/-- A message that starts now, whose handler `k` completes it over a state `a` that differs from the one before it only
outside the message path: it is answered, and nothing but `a` and the message path has changed. -/
theorem answers {s a : State} {f : Nat} {src : Src} {op : Nat} {m : MsgIn} {held : List Byte → Bool}
    {k : State → MsgCtx → State} {st : Status} {off b : Nat} {res : List Byte}
    (hd : Head s f src op m) (fr : Fresh s) (hh : held m.bytes = false)
    (ha : a.mail = s.mail ∧ a.msgs = s.msgs ∧ a.nextMsg = s.nextMsg) (ho : s.out <+: a.out)
    (hk : k (startMsg s (ctxOf s f src m)) (ctxOf s f src m) =
      complete (startMsg a (ctxOf s f src m)) s.nextMsg st off res b) :
    ∃ t, onMessage s f src op held k = .next t ∧ Answered s t f src m st off res b ∧ Rest f a t := by
  obtain ⟨hf, hm, hop, hs, hc⟩ := hd
  obtain ⟨ha1, ha2, ha3⟩ := ha
  generalize hx : ctxOf s f src m = x at hk
  have xf : x.f = f := by rw [← hx]; rfl
  have xs : x.src = src := by rw [← hx]; rfl
  have xi : x.id = s.nextMsg := by rw [← hx]; rfl
  have xb : x.bytes = m.bytes := by rw [← hx]; rfl
  have hmsgs : (startMsg a x).msgs = s.msgs ++ [openOf x] := by rw [startMsg_msgs, ha2]
  have hlt : ∀ o ∈ s.msgs, o.id < (openOf x).id := fun o h => by
    show o.id < x.id
    rw [xi]
    exact fr o h
  have hlen : x.f < (startMsg a x).mail.length := by
    rw [(rest_startMsg a x).mail_length, ha1, xf]
    refine mail_of_running (s := s) ?_
    have := (mayStart_serves hs).1
    simp only [mbServes, Bool.and_eq_true] at this
    exact this.1.1.2
  have hact : x.src = .ring → (mbOf (startMsg a x) x.f).cq.active = true := by
    intro e
    have h1 := (mayStart_serves hs).2 (xs ▸ e)
    simp only [canReserve, Bool.and_eq_true] at h1
    have h3 : mbOf a x.f = mbOf s f := by unfold mbOf; rw [ha1, xf]
    rw [(rest_startMsg a x).cq_active, h3]
    exact h1.1
  have e : complete (startMsg a x) s.nextMsg st off res b =
      writeCompletion { startMsg a x with msgs := s.msgs } (openOf x) st off b res := by
    rw [← xi]
    exact complete_last _ (openOf x) s.msgs hmsgs hlt st off res b
  generalize hu : writeCompletion { startMsg a x with msgs := s.msgs } (openOf x) st off b res = u at e
  have hum : u.msgs = s.msgs ∧ u.nextMsg = s.nextMsg + 1 := by
    rw [← hu]
    have := writeCompletion_msgs { startMsg a x with msgs := s.msgs } (openOf x) st off b res
    refine ⟨this.1, this.2.trans ?_⟩
    show a.nextMsg + 1 = _
    rw [ha3]
  have hur : Rest f a u := by
    rw [← hu, ← xf]
    refine Rest.trans ?_ (rest_writeCompletion _ (openOf x) st off b res)
    exact Rest.trans (rest_startMsg a x) (rest_msgs _ x.f _ s.msgs)
  have hfr : Fresh u := by
    intro o h
    rw [hum.1] at h
    rw [hum.2]
    exact Nat.lt_succ_of_lt (fr o h)
  obtain ⟨w1, w2, w3⟩ := sweepStrays_rest u f src hfr
  refine ⟨sweepStrays u f src, ?_, ⟨w2.trans hum.1, by omega, ?_⟩, hur.trans w1⟩
  · unfold onMessage
    simp only [guardUnit, hf, decide_true, if_true, hm, hop, hs, hh, and_self]
    rw [commonCheck_startMsg, hc]
    simp only [settle, hx, hk, e]
  · have hout := writeCompletion_out { startMsg a x with msgs := s.msgs } x st off b res hlen hact
    rw [hu] at hout
    rcases hout with ⟨c, h1, h2, h3, h4⟩ | ⟨h1, h2⟩
    · refine .inl ⟨c, mem_newOut (u := a) ho ?_, h2.trans xf, h3.trans xs, xb ▸ h4⟩
      exact h1.trans w1.out
    · refine .inr ⟨xs ▸ h1, ?_⟩
      rw [xf] at h2
      show (mbOf (serveStrays f src _ u) f).st.halted = true
      rw [serveStrays_of_halted h2]
      exact h2

/-- A message that starts now and whose handler leaves it open over a state `a`: nothing but `a` and the message path
has changed. -/
theorem stays_open {s a : State} {f : Nat} {src : Src} {op : Nat} {m : MsgIn} {held : List Byte → Bool}
    {k : State → MsgCtx → State} (hd : Head s f src op m) (fr : Fresh s) (hh : held m.bytes = false)
    (ha : a.mail = s.mail ∧ a.msgs = s.msgs ∧ a.nextMsg = s.nextMsg)
    (hk : k (startMsg s (ctxOf s f src m)) (ctxOf s f src m) = startMsg a (ctxOf s f src m)) :
    ∃ t, onMessage s f src op held k = .next t ∧ StaysOpen s t f src m ∧ Rest f a t := by
  obtain ⟨hf, hm, hop, hs, hc⟩ := hd
  obtain ⟨-, ha2, ha3⟩ := ha
  have hfr : Fresh (startMsg a (ctxOf s f src m)) := by
    intro o h
    rw [startMsg_msgs, ha2] at h
    rw [startMsg_nextMsg, ha3]
    rcases List.mem_append.1 h with h | h
    · exact Nat.lt_succ_of_lt (fr o h)
    · rw [List.mem_singleton.1 h]
      exact Nat.lt_succ_self _
  obtain ⟨w1, w2, w3⟩ := sweepStrays_rest _ f src hfr
  refine ⟨_, ?_, ⟨?_, openOf (ctxOf s f src m), ?_, rfl, rfl, rfl, rfl, rfl, rfl⟩,
    (rest_startMsg a (ctxOf s f src m)).trans w1⟩
  · unfold onMessage
    simp only [guardUnit, hf, decide_true, if_true, hm, hop, hs, hh, and_self]
    rw [commonCheck_startMsg, hc]
    simp only [settle, hk]
  · rw [startMsg_nextMsg, ha3] at w3
    omega
  · rw [w2, startMsg_msgs, ha2]

end Sys2Proof.Machine
end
.....
__Required work__.
Print, from the entries above, the line with "refine ⟨sweepStrays u", the line with "xs, xb ▸ h4⟩" and all lines between them, exactly and with nothing else.

__Written solution__.
  refine ⟨sweepStrays u f src, ?_, ⟨w2.trans hum.1, by omega, ?_⟩, hur.trans w1⟩
  · unfold onMessage
    simp only [guardUnit, hf, decide_true, if_true, hm, hop, hs, hh, and_self]
    rw [commonCheck_startMsg, hc]
    simp only [settle, hx, hk, e]
  · have hout := writeCompletion_out { startMsg a x with msgs := s.msgs } x st off b res hlen hact
    rw [hu] at hout
    rcases hout with ⟨c, h1, h2, h3, h4⟩ | ⟨h1, h2⟩
    · refine .inl ⟨c, mem_newOut (u := a) ho ?_, h2.trans xf, h3.trans xs, xb ▸ h4⟩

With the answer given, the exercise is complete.